12 Wilcoxon-Mann-Whitney U Test (EFFECT_CARE_EDUCATION and GENDER)

Show the code
wilcox.test(selectdata2$EFFECT_CARE_EDUCATION, selectdata2$GENDER, paired=FALSE)

    Wilcoxon rank sum test with continuity correction

data:  selectdata2$EFFECT_CARE_EDUCATION and selectdata2$GENDER
W = 3126.5, p-value < 2.2e-16
alternative hypothesis: true location shift is not equal to 0
Show the code
# source: (Cotton, 2024) https://campus.datacamp.com/courses/hypothesis-testing-in-r/non-parametric-tests?ex=10
##Explanation: Mann-Whitney U Test was used because I had non-normal distributed data for my independent variables. The test showed that there is a statistically significant difference in how men vs. women responded to the effectiveness of educational programs in achieving safety and reducing violence. 

13 Factor Gender

Show the code
selectdata2$GENDER <- factor(selectdata2$GENDER)
# source: (Wickham et al., 2023) https://r4ds.hadley.nz/factors.html
## explanation: Factored the variable "Gender" to turn the data into a categorical type.

14 Visualize

15 Bar Chart

Show the code
library(ggplot2) 
plot_gender_effectiveness <- ggplot(selectdata2, aes(x =EFFECT_CARE_EDUCATION, fill = GENDER)) + 
  geom_bar() +
  facet_wrap(~ GENDER, 
             labeller = as_labeller(c("0"= "Women", "1"= "Men"))) +
  scale_fill_manual(
    values = c("0" = "#F8766D", "1" = "#00BFC4"),
    labels = c("Women","Men")) +
  labs(
    title = "Perceived Effectivenss by Gender",
    x = "Effectiveness of Educational Programs",
    y = "Number of Respondents",
    fill = "Gender"
  ) +
  theme_minimal()
  theme(axis.text.x = element_text(angle = 45, hjust= 1), 
  panel.spacing = unit(1, "lines"))
<theme> List of 2
 $ axis.text.x  : <ggplot2::element_text>
  ..@ family       : NULL
  ..@ face         : NULL
  ..@ italic       : chr NA
  ..@ fontweight   : num NA
  ..@ fontwidth    : num NA
  ..@ colour       : NULL
  ..@ size         : NULL
  ..@ hjust        : num 1
  ..@ vjust        : NULL
  ..@ angle        : num 45
  ..@ lineheight   : NULL
  ..@ margin       : NULL
  ..@ debug        : NULL
  ..@ inherit.blank: logi FALSE
 $ panel.spacing: 'simpleUnit' num 1lines
  ..- attr(*, "unit")= int 3
 @ complete: logi FALSE
 @ validate: logi TRUE
Show the code
  #print and save to plots folders
  print(plot_gender_effectiveness)

the faceted bar charts show effectiveness rating of educational programs on the x axis and number of respondents on the y axis with the grouping variable being Gender. Women are shown on the left plot in pink while men are displayed in the right plot as blue. The women and men are seperated into two different bar charts side by side to more clearly compare the two genders perceptions on effectiveness of educational programs in achieving safety.
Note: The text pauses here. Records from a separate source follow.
/-- GEN_WAIT_TIMEOUT: no entry has become EMPTY within GEN_WAIT (R344). -/
def execGenWaitTimeout (k : ReqKey) (s : State) : Host.Outcome State Fault Refusal :=
  .next (match s.basisJobs.find? fun j => hdrKey j.msg.hdr == k && j.stage == .waiting with
    | some j => encEnd (dropJob s j.msg) j.msg St.busy 0
    | none => s)

/-! ### ENCODE (R351, R352) -/

/-- A block as read: its elements' patterns, row-major. -/
structure Block where
  fmt  : Fmt
  rows : Nat
  cols : Nat
  pats : List Nat
  deriving DecidableEq, Repr, Inhabited

def Block.vals (b : Block) : List Val := b.pats.map (decodeElem b.fmt)
def Block.at (b : Block) (i j : Nat) : Val := decodeElem b.fmt (b.pats.getD (i * b.cols + j) 0)

/-- Basis columns as values: column l, row i at l × 256 + i. -/
def basisAt (u : List Byte) (i l : Nat) : Val := decodeElem .bf16 (leAt u (2 * (l * 256 + i)) 2)

/-- The exact element of U·C; coefficient l of column j at l × COLS + j (R339, R357). -/
def ucElem (u : List Byte) (c : List Nat) (k cols i j : Nat) : Val :=
  sumVals ((List.range k).map fun l => (basisAt u i l).mul (decodeElem .bf16 (c.getD (l * cols + j) 0)))

/-- A residual entry: POS and VAL. -/
abbrev ResEntry := Nat × Nat

/-- Element (i, j) of the expansion, exact: U·C and the residual (R357). -/
def expandElem (u : List Byte) (c : List Nat) (k cols : Nat) (rs : List ResEntry) (i j : Nat) : Val :=
  (ucElem u c k cols i j).plus (match rs.find? fun r => r.1 == i * 256 + j with
    | some r => decodeElem .bf16 r.2
    | none => .fin false 0 0)

/-- A larger magnitude first, an infinite one above every finite one; ties by lower POS (R351). -/
def errBefore (a b : Nat × Val) : Bool :=
  match a.2, b.2 with
  | .fin _ m e, .fin _ n f =>
    let x := Val.fin false m e
    let y := Val.fin false n f
    if valLe x y && valLe y x then decide (a.1 < b.1) else valLe y x
  | .fin _ _ _, _ => false
  | _, .fin _ _ _ => true
  | _, _ => decide (a.1 < b.1)

/-- Places an entry in a list ordered by a relation. -/
def insertBy {α : Type} (before : α → α → Bool) (l : List α) (a : α) : List α :=
  l.takeWhile (fun x => before x a) ++ [a] ++ l.dropWhile (fun x => before x a)

/-- Block bodies (R338, R339). -/
def rawBody (b : Block) : List Byte := padTo 16 (b.pats.flatMap fun p => leBytes (b.fmt.width / 8) p)
def lowBody (c : List Nat) (rs : List ResEntry) : List Byte :=
  padTo 16 (c.flatMap fun p => leBytes 2 p) ++ padTo 16 (rs.flatMap fun r => leBytes 2 r.1 ++ leBytes 2 r.2)

/-- The 32-byte block header (R338). -/
def blockHeader (raw : Bool) (sfmt k gen slot rows cols size nres br bc : Nat) : List Byte :=
  leBytes 32 (b2n raw + sfmt * 2 ^ 4 + k * 2 ^ 8 + gen * 2 ^ 16 + slot * 2 ^ 32 + (rows - 1) * 2 ^ 48 + (cols - 1) * 2 ^ 56 +
    size * 2 ^ 64 + rows * cols * 2 ^ 96 + nres * 2 ^ 128 + br % 2 ^ 16 * 2 ^ 144 + bc % 2 ^ 16 * 2 ^ 160)
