/-- A directory entry has lost its check code, by the difference given: its domain is HELD with cause 4 (R190, R202). -/
def failEntry (s : State) (line : Nat) (chk : BitVec 8) : State :=
  match domainOfLine s line with
  | some d => holdDomain { s with dir := Sparse.set {} s.dir line { dirEntry s line with chk := chk } } d 4 0
  | none => s

/-- What losing one thing does to its structure (R438). -/
def loseOne (place : Nat) (s : State) (x : Lost) : State :=
  match x with
  | .word q n => if lostFits place (q.val / 4) 0 64 then addPoison s ((physT0 q.val 0) / 32 + n.toNat) else s
  | .chunk c =>
    if lostFits place (ctxQuill c.toNat / 4) 0 64 ∧ (s.ctx c.toNat).st = .running then failCtx s c.toNat St.uncorrectable else s
  | .pass q => if lostFits place (q.val / 4) 0 64 then abandonPasses s q.val else s
  | .packet age =>
    match findHeld s age with
    | some h => if lostFits place h.tile.val 64 80 then afterDiscard (dropHeld s age) h.pkt.hdr else s
    | none => s
  | .blotter k =>
    if blotterHere s place k then ({ dropJournal s k with ligRecs := s.ligRecs.filter fun r => r.key != k }).bump (okey 0xFFFF 3) 1 else s
  | .opRecord src part opid =>
    let same (r : OpRec) : Bool := r.src == src && r.part == part && r.opid == opid && lostFits place r.tile.val 80 84
    if s.opRecs.any same then ({ s with opRecs := s.opRecs.filter fun r => !same r }).bump (okey 0xFFFF 3) 1 else s
  | .directory line chk =>
    if lostFits place (unitIndex place / 128) 84 88 ∧ chk ≠ 0 then failEntry s line chk else s

/-! ### Retirement (R435, R436, R439) -/

/-- A port is removed from every live set (R436, R439). -/
def retirePort (s : State) (p : Nat) : State :=
  let s := if (s.port p).st = .disabled then s else portTo s p .disabled 0
  setMap s { s.dumap with pret := s.dumap.pret ||| (1#128 <<< p) }

/-- Adds to a field of TILEU (R441). -/
def addTileu (m : DuMap) (t lo n : Nat) : DuMap :=
  { m with tileu := m.tileu.set t (BitVec.ofNat 64 ((m.tileu.getD t 0).toNat + n * 2 ^ lo)) }

/-- A retired unit leaves less capacity behind (R439). -/
def degraded (s : State) (u : Nat) : State := raise s 0x0905 (unitPart s u) [(4, u), (1, 1)]

/-- A spare has taken a retired unit's place (R435). -/
def substituted (s : State) (u spare : Nat) : State := raise s 0x0904 (unitPart s u) [(4, u), (4, spare)]

/-- Retires a nib: its spare takes its place, else the quill loses a nib, and with its last one the quill is retired (R439). -/
def retireNib (s : State) (u : Nat) : State :=
  let q := unitIndex u / 16
  let n := unitIndex u % 16
  let old := nibsRetired s q
  let m := { s.dumap with nibs := s.dumap.nibs.set q (old ||| (1#16 <<< n)) }
  let spareFree := !old.getLsbD 8 && !(List.range 8).any old.getLsbD
  if n = 8 ∧ spareFree then setMap s m
  else if n ≠ 8 ∧ spareFree then setMap (substituted s u (unitCode 1 (16 * q + 8))) m
  else
    let s := degraded s u
    if (List.range 9).all (old ||| (1#16 <<< n)).getLsbD then endQuill (setMap s { m with qret := m.qret ||| (1#64 <<< q) }) q
    else setMap s m

/-- Retires a bank or a die-to-die lane: its stand-in or a free spare keeps its place, else the place is lost (R436, R439). -/
def retirePlaced (s : State) (u : Nat) : State :=
  let n := perTile u
  let t := unitIndex u / n
  let used := if unitType u = 2 then 7 else 10
  let stand := (s.unit u).stand
  if stand ≠ 0 then
    setMap (substituted s u (unitCode (unitType u) (t * n + (stand - 1)))) (addTileu s.dumap t used 1)
  else match placeOf s u with
    | none => s
    | some place =>
      match freeSpare s u with
      | some v =>
        let s := setServes (modUnit s v fun x => { x with st := 4 }) place (unitIndex v % n + 1)
        setMap (substituted s u v) (addTileu s.dumap t used 1)
      | none =>
        let s := degraded (setServes s place 255) u
        if unitType u = 2 then setMap s (addTileu s.dumap t 0 1)
        else retirePort s (8 * t + unitIndex place % 64 / 4)

/-- Retires a unit for a cause (R435 step 5, R437, R439). -/
def retireUnit (s : State) (u cause : Nat) : State :=
  let i := unitIndex u
  let s := raise (s.bump (okey 0xA100 5) 1) 0x0903 (unitPart s u) [(4, u), (1, cause)]
  let s := match unitType u with
    | 1 => retireNib s u
    | 2 | 4 => retirePlaced s u
    | 3 => retirePort (degraded s u) (i / 4)
    | 5 => setMap (degraded s u) { s.dumap with stkch := s.dumap.stkch.set (i / 32) (s.dumap.stkch.getD (i / 32) 0 ||| (1#32 <<< (i % 32))) }
    | 6 => setMap (degraded s u) { s.dumap with inkch := s.dumap.inkch ||| (1#64 <<< i) }
    | _ => setMap (degraded s u) (addTileu s.dumap (i - 64) 12 1)
  modUnit s u fun x => { x with st := 2, erred := false, stand := 0, fails := 0 }

/-! ### Quarantine and self-test (R435 to R437) -/

/-- A nib holds work of its quill unless it is a spare that has not been substituted (R18). -/
def nibWorks (s : State) (u : Nat) : Bool := unitType u == 1 && unitState s u != 3
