-- ==== Sys2Proof/Machine/Peers.lean ====
section
/-! DEFINITION. Replay timers (R420 to R422, R429), dead targets (R184 to R187), peers and heartbeats (R453 to R455), fences (R456 to
R459), membership (R460 to R463), TRIGGER, and straggler monitors (R466). -/

namespace Sys2Proof.Machine

/-! ### Timers of outstanding requests -/

/-- DEAD_TARGET_TIME has passed: a C3 request completes with TGT_DEAD, a C7 entry is released silently (R180, R184). -/
def tgtDeadTimeout (s : State) (k : ReqKey) : State :=
  match findTag s k with
  | none => s
  | some t =>
    if t.cls = 3 then finishRequest s (tagHdr s t) St.tgtDead 0
    else if t.cls = 7 then dropTag s k else s

def execTgtDeadTimeout (k : ReqKey) (s : State) : Host.Outcome State Fault Refusal := .next (tgtDeadTimeout s k)

/-- REPLAY_TIME has passed since TLAST: trigger (b), for a HELD entry of RKIND 1 or 3 (R420, R423). -/
def execReplayTimeExpire (k : ReqKey) (s : State) : Host.Outcome State Fault Refusal :=
  .next (match findJournal s k with
    | some j => if j.held ∧ j.rkind ≠ 2 ∧ j.hdr.cls ≠ 1 ∧ j.hdr.cls ≠ 2 then replayTrigger s k else s
    | none => s)

/-- ORPHAN_TIME has passed since TACC, for a forwarded C0 or C5 entry without HELD (R421). -/
def execOrphanTimeExpire (k : ReqKey) (s : State) : Host.Outcome State Fault Refusal :=
  .next (match findJournal s k with
    | some j =>
      if j.rkind = 1 ∧ ¬ j.held ∧ (j.hdr.cls = 0 ∨ j.hdr.cls = 5) then
        finishRequest s j.hdr St.replayExhausted (BitVec.ofNat 16 j.att)
      else s
    | none => s)

/-- A DONE record is freed 1 ms after TDONE (R429). -/
def execOpRecordExpire (src : Fid) (part : BitVec 5) (opid : Opid) (s : State) : Host.Outcome State Fault Refusal :=
  .next { s with opRecs := s.opRecs.filter fun r => !(r.done && r.src == src && r.part == part && r.opid == opid) }

/-! ### Dead peers (R185, R453, R455) -/

/-- The FIDs that die with a peer: those of its prefix; a directly attached Skomir stands for every endpoint of its device (R25,
R185): DEDUCED. -/
def deadReach (s : State) (w : BitVec 32) (f : Fid) : Bool :=
  recCovers w f.toNat ||
    (recPls w == 3 && (s.ports.any fun e => e.2.peerFid.toNat == recPrefix w && e.2.peerRole == 1) &&
      f.toNat / 256 == recPrefix w / 256)

/-- Declares a peer dead (R455). -/
def declareDead (s : State) (w : BitVec 32) : State :=
  if w ∈ s.dead then s
  else
    let reach := deadReach s w
    let s := raise { s with dead := s.dead ++ [w], alive := s.alive.filter (· != w) } 0x0909 deviceWide [(4, peerItem w)]
    let ts := s.tags.filter fun t => (t.cls == 3 || t.cls == 5 || t.cls == 7) && reach t.dst
    let s := ts.foldl (fun s t => finishRequest s (tagHdr s t) St.tgtDead 0) s
    partnersLost (holdAgents s 1 fun _ _ f => reach f) reach

/-- Ports that name a peer. -/
def portsNaming (s : State) (f : Fid) : List PortSt := (s.ports.map (·.2)).filter fun p => p.peerFid == f

/-- PEER_SILENCE_TIMEOUT: nothing has arrived from a direct peer for 30 µs; one with a port in RETRAIN does not count (R453). -/
def execPeerSilenceTimeout (f : Fid) (s : State) : Host.Outcome State Fault Refusal :=
  .next (let ps := portsNaming s f
    if f = 0 ∨ ps.isEmpty ∨ ps.any (fun p => p.st == .retrain) then s else declareDead s (fidRec f))

/-! ### Heartbeats (R454) -/

/-- Where heartbeats go: watched prefixes, homes of mirrors held, partners of mirrored contexts owned. -/
def heartbeatTargets (s : State) : List Fid :=
  (s.watches.map (fun w => BitVec.ofNat 24 (recPrefix w.word)) ++
    (s.ctxs.filter fun e => e.2.partner != 0 && (e.2.st == .mirror || e.2.mirror == 2)).map fun e => e.2.partner).eraseDups

/-- Sends one HEARTBEAT with its destination's next sequence. -/
def sendHeartbeat (s : State) (f : Fid) : State :=
  let q : BitVec 32 := Sparse.get 0 s.hbSeq f.toNat
  let n := s.nextSerial
  let h := { scribeHdr n.2 Op.heartbeat f 0 n.1 with aux := q }
  originate { n.2 with hbSeq := Sparse.set 0 n.2.hbSeq f.toNat (q + 1) } ingScribe .unit (mkRequest h [])

/-- A watch at the end of an interval: the interval in which it was added does not count. -/
def judgeWatch (s : State) (w : Watch) : Watch :=
  if w.fresh then { w with fresh := false }
  else if w.word ∈ s.hbHeard then { w with missed := 0 } else { w with missed := w.missed + 1 }

/-- HEARTBEAT_TICK, at every 1 ms boundary of Scribe time. -/
def execHeartbeatTick (s : State) : Host.Outcome State Fault Refusal :=
  .next (
    let missed := (s.watches.filter fun w => !w.fresh && !(s.hbHeard.contains w.word)).length
    let s := { s with watches := s.watches.map (judgeWatch s), hbHeard := [] }.bump (okey 0xA300 5) missed
    (heartbeatTargets s).foldl sendHeartbeat s)

/-- A HEARTBEAT consumed here proves its SRC alive, and every watched prefix that contains it (R454, R455). -/
def heartbeatHeard (s : State) (src : Fid) : State :=
  let ws := (s.watches.map (·.word)).filter fun w => recCovers w src.toNat
  let ds := s.dead.filter fun w => recCovers w src.toNat
  let s := { s with hbHeard := s.hbHeard ++ ws.filter fun w => !(s.hbHeard.contains w) }
  (fidRec src :: ws ++ ds).foldl showAlive s

def execHeartbeat (p : Packet) (s : State) : Host.Outcome State Fault Refusal :=
  .next (heartbeatHeard (takeDelivered s (packetMsg p)) p.hdr.src)

/-- HB_WATCH_EXPIRE: three consecutive whole intervals have passed without a HEARTBEAT from within a watched prefix. -/
def execHbWatchExpire (w : BitVec 32) (s : State) : Host.Outcome State Fault Refusal :=
  .next (if s.watches.any (fun x => x.word == w && decide (3 ≤ x.missed)) then declareDead s w else s)

/-- The 4-byte records of a BLOB. -/
def words32 (bs : List Byte) : List (BitVec 32) := (List.range (bs.length / 4)).map fun i => BitVec.ofNat 32 (leAt bs (4 * i) 4)

/-- A valid prefix record without its reserved bits (R117). -/
def canonRec (w : BitVec 32) : BitVec 32 := w &&& 0xE0FFFFFF#32

/-- HB_WATCH (0xA300.01), checked as a whole (R454). -/
def setHbWatch (s : State) (by_ : Caller) (recs : List (BitVec 32)) : Ans :=
  guardRole s (isOpr s by_) <|
  if 256 < recs.length then Ans.no s Ds.wrongLength else
  let vs := recs.filter recValid
  guardValue s (vs.all fun w => recPls w != 0 && !prefixOverhang (recPls w) (recPrefix w)) <|
  let ws := (vs.map canonRec).eraseDups.map fun w => (s.watches.find? fun x => x.word == w).getD { word := w, missed := 0, fresh := true }
  Ans.ok ({ s with watches := ws, hbHeard := s.hbHeard.filter fun w => ws.any fun x => x.word == w }.setB (okey 0xA300 1)
    (recs.flatMap fun (w : BitVec 32) => leBytes 4 w.toNat))

def execHbWatch (by_ : Caller) (recs : List (BitVec 32)) (s : State) : Host.Outcome State Fault Refusal := (setHbWatch s by_ recs).out by_

/-! ### Fences (R456 to R459) -/

def fnEpoch (w : BitVec 128) : BitVec 32 := BitVec.ofNat 32 (bits w.toNat 31 0)
def fnAct (w : BitVec 128) : Nat := bits w.toNat 35 32
def fnPls (w : BitVec 128) : Nat := bits w.toNat 37 36
def fnPrefix (w : BitVec 128) : Nat := bits w.toNat 63 40
/-- The prefix laid out as R117; none of it for LIFT_ALL. -/
def fnRec (w : BitVec 128) : BitVec 32 :=
  if fnAct w = 3 then 0 else BitVec.ofNat 32 (2 ^ 31 + fnPls w * 2 ^ 29 + fnPrefix w)

/-- FACT and the prefix are such that the record means something (R457). -/
def fenceFormed (w : BitVec 128) : Bool :=
  fnAct w == 3 || ((fnAct w == 1 || fnAct w == 2) && fnPls w != 0 && !prefixOverhang (fnPls w) (fnPrefix w))

/-- A fence on a prefix acts at once on what is outstanding toward it, this device's own requests among it (R459). -/
def fenceActs (s : State) (w : BitVec 32) : State :=
  let ts := s.tags.filter fun t => recCovers w t.dst.toNat
  let s := ts.foldl (fun s t => finishRequest s (tagHdr s t) St.fenced 0) s
  let js := s.journal.filter fun j => j.rkind == 3 && recCovers w j.hdr.dst.toNat
  let s := js.foldl (fun s j => finishRequest s j.hdr St.fenced 0) s
  partnersLost (checkAgentRoutes s) fun f => recCovers w f.toNat

/-- A fence record takes effect. -/
def fenceEffect (s : State) (w : BitVec 128) : State :=
  let r := fnRec w
  let list := match fnAct w with
    | 1 => if r ∈ s.fences then s.fences else s.fences ++ [r]
    | 2 => s.fences.filter (· != r)
    | _ => []
  let s := { s with fepoch := fnEpoch w, fences := list }
  let s := if fnAct w = 1 then fenceActs s r else s
  raise s 0x090B deviceWide [(1, fnAct w), (4, r.toNat), (4, (fnEpoch w).toNat)]

/-- A fence record: its status and the state (R457). -/
def fenceRecord (s : State) (w : BitVec 128) : BitVec 8 × State :=
  let e := (fnEpoch w).toNat
  if !fenceFormed w then (St.formatUnsupported, s)
  else if e < s.fepoch.toNat ∨ (fnAct w ≠ 1 ∧ e = s.fepoch.toNat) then (St.ok, s.bump (okey 0xA400 6) 1)
  else if fnAct w = 1 ∧ ¬ fnRec w ∈ s.fences ∧ 256 ≤ s.fences.length then (St.boundExceeded, s)
  else (St.ok, fenceEffect s w)

/-- A FENCE comes from PART 0 and a SRC within a FENCE_AUTH entry. -/
def fenceAllowed (s : State) (h : Hdr) : Bool :=
  h.part == 0 && (words32 (s.b (okey 0xA400 4))).any fun w => recValid w && recCovers w h.src.toNat

/-- FENCE: CDAT holds the low 16 bits of the fence epoch after the record. -/
def fenceNow (s : State) (m : Msg) : State :=
  if !fenceAllowed s m.hdr then complete s ingScribe m.hdr St.accessDenied 0 (s.fepoch.setWidth 16)
  else if m.body.length ≠ 16 then complete s ingScribe m.hdr St.formatUnsupported 0 (s.fepoch.setWidth 16)
  else
    let r := fenceRecord s (BitVec.ofNat 128 (leAt m.body 0 16))
    complete r.2 ingScribe m.hdr r.1 0 (r.2.fepoch.setWidth 16)

def execFence (m : Msg) (s : State) : Host.Outcome State Fault Refusal := .next (fenceNow (takeDelivered s m) m)

/-- FENCE_WRITE (0xA400.01). -/
def setFenceWrite (s : State) (by_ : Caller) (recs : List (BitVec 128)) : Ans :=
  guardRole s (isOpr s by_) (writeRecords (fun s w => let r := fenceRecord s w; (r.1 == St.ok, r.2)) s recs)

def execFenceWrite (by_ : Caller) (recs : List (BitVec 128)) (s : State) : Host.Outcome State Fault Refusal :=
  (setFenceWrite s by_ recs).out by_

/-! ### Membership (R460 to R463) -/

/-- MEMBER_STAGE (0xA500.01). -/
def setMemberStage (s : State) (by_ : Caller) (bs : List Byte) : Ans :=
  let n := leAt bs 10 2
  let e := BitVec.ofNat 32 (leAt bs 0 4)
  let list := words32 ((bs.drop 16).take (4 * n))
  guardRole s (isOpr s by_) <|
  if bs.length < 16 ∨ (n ≤ 256 ∧ bs.length ≠ 16 + 4 * n) then Ans.no s Ds.wrongLength
  else if e.toNat ≤ s.mepoch.toNat ∨ 256 < n ∨ ¬ list.any (fun w => recValid w && recCovers w (devFid s).toNat) then
    Ans.no (raise s 0x090D deviceWide [(4, e.toNat)]) Ds.valueRejected
  else Ans.ok { s with staged := some { mepoch := e, step := BitVec.ofNat 32 (leAt bs 4 4), sched := BitVec.ofNat 8 (leAt bs 8 1), list := list } }

def execMemberStage (by_ : Caller) (bytes : List Byte) (s : State) : Host.Outcome State Fault Refusal := (setMemberStage s by_ bytes).out by_

/-- The staged list becomes current; requests already accepted stay under the list they came under (R461). -/
def applyStaged (s : State) : State :=
  match s.staged with
  | none => s
  | some g =>
    let keys := (s.tags.map (·.key) ++ s.journal.map (·.key) ++ s.asm.map (·.key)).eraseDups
    raise { s with members := (g.list.filter recValid).map canonRec, mepoch := g.mepoch, staged := none, grandfathered := keys } 0x090C
      deviceWide [(4, g.mepoch.toNat)]

/-- MEMBER_NOW (0xA500.05). Nothing staged is refused. -/
def setMemberNow (s : State) (by_ : Caller) (v : Nat) : Ans :=
  guardRole s (isOpr s by_) <|
  guardRange s (decide (v = 1)) <|
  guardValue s s.staged.isSome (Ans.ok (applyStaged s))

def execMemberNow (by_ : Caller) (v : BitVec 8) (s : State) : Host.Outcome State Fault Refusal := (setMemberNow s by_ v.toNat).out by_

/-- The payload of a KIND 1 notice (R463). -/
def memberNotice (g : Staged) : List Byte := leBytes 16 (1 + g.mepoch.toNat * 2 ^ 64 + g.step.toNat * 2 ^ 96)

/-- MEMBER_NOTIFY (0xA500.06). -/
def setMemberNotify (s : State) (by_ : Caller) (v : Nat) : Ans :=
  guardRole s (isOpr s by_) <|
  guardRange s (decide (v = 1)) <|
  match s.staged with
  | none => Ans.no s Ds.valueRejected
  | some g => Ans.ok ((noticePorts s).foldl (sendNotice 1 (memberNotice g)) s)

def execMemberNotify (by_ : Caller) (v : BitVec 8) (s : State) : Host.Outcome State Fault Refusal := (setMemberNotify s by_ v.toNat).out by_

/-- A TRIGGER reaches the sequencer; a step that starts may bring the staged list into force (R322, R461). -/
def triggerNow (s : State) (m : Msg) : State :=
  let n := trSched m.body
  let old := (s.sched n).step
  let s := sequencerTrigger s m
  match s.staged with
  | some g =>
    let now := (s.sched n).step
    if now ≠ old ∧ g.sched.toNat = n ∧ (now = g.step ∨ newer now g.step) then applyStaged s else s
  | none => s

def execTrigger (m : Msg) (s : State) : Host.Outcome State Fault Refusal := .next (triggerNow (takeDelivered s m) m)

/-! ### Straggler monitors (R466) -/

/-- The partition of the context a monitor follows. -/
def monitorPart (s : State) (mon : Nat) : Nat :=
  let c := s.o (okey (0xA700 + mon) 1)
  if c = 0xFFFF then 0 else (s.ctx c).part.val

/-- STRAG_CLEAR (0xA700.06). -/
def setStragClear (s : State) (by_ : Caller) (mon v : Nat) : Ans :=
  guardRole s (oprOver s by_ (monitorPart s mon)) <|
  guardRange s (decide (v = 1)) <|
  Ans.ok { s with strags := Sparse.set {} s.strags mon {} }

def execStragClear (by_ : Caller) (mon : Fin 16) (v : BitVec 8) (s : State) : Host.Outcome State Fault Refusal :=
  (setStragClear s by_ mon.val v.toNat).out by_

end Sys2Proof.Machine
end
Figure 1. Bar charts show how women vs. men rated the effectiveness of educational programs in achieving community safety and reducing violence. Both women and men rated educational programs moderately to highly effective, clustering around 4-6 (slightly agree to strongly agree).
Show the code
  # source: Facets for ggplot2 in R: https://www.datacamp.com/tutorial/facets-ggplot-r?utm_cid=19589720830&utm_aid=192320612808&utm_campaign=230119_1-ps-other~dsa~tofu-tutorial_2-b2c_3-nam_4-prc_5-na_6-na_7-le_8-pdsh-go_9-nb-e_10-na_11-na&utm_loc=9005440-&utm_mtd=-c&utm_kw=&utm_source=google&utm_medium=paid_search&utm_content=ps-other~nam-en~dsa~tofu~tutorial~r&gad_source=1&gad_campaignid=19589720830&gbraid=0AAAAADQ9WsE-qQWqJzrNtLk3a92Tas6fv&gclid=Cj0KCQjw9obIBhCAARIsAGHm1mSIm-RYrKJvBT8eFnXOLvPH0K9Ad_Zrc5-Xa6MAYJXC5SAaWiN1SrYaAsliEALw_wcB
  ## explanation: geom_bar was used to create a bar chart. facet_wrap was used to create two bar charts side by side, making for more clear comparison. scale_fill_manual was used to assign different colors to women and men.    
Show the code
ggsave("plots/plot1_gender_effectiveness.png", 
       plot = plot_gender_effectiveness,
       width = 10, height = 8, dpi = 300)
# source: The Quantitative Playbook for Public Health Research in R (McCarty, 2025)
## explanation: saved plot one to plots folder

16 Density Plot

Show the code
library(ggplot2) 
# make gender a categorical value
selectdata2$GENDER <- factor(selectdata2$GENDER,                           levels = c(0, 1),
      labels = c("Women", "Man")) 
#Find means of Men and Women
means <- selectdata2 %>%
  group_by(GENDER) %>% 
  summarise(mean_effect = mean(EFFECT_CARE_EDUCATION, na.rm = TRUE))
# ggplot density plot
plot2_gender_effectiveness <- ggplot(selectdata2, aes(x=  EFFECT_CARE_EDUCATION, fill = GENDER))+ 
  geom_density(alpha = 0.4) +
  geom_vline(data = means, aes(xintercept = mean_effect, color = GENDER), 
             linetype = "dashed", size = 1) +
    labs(title="Perceived Effectivenss by Gender",x="Effectiveness of Education Program", y = "Density") +
  theme_minimal()
Warning: Using `size` aesthetic for lines was deprecated in ggplot2 3.4.0.
ℹ Please use `linewidth` instead.
Show the code
  #print and save to plots folders
  print(plot2_gender_effectiveness)

The density plot shows effectiveness rating of educational programs on the x axis and density on the y axis with the grouping variable being gender. Women are represented through the pink curve, while men are represented by the blue curve. The pink dashed line represents the mean effectiveness rating for women, while the blue dashed line represent the mean effectiveness rating for men.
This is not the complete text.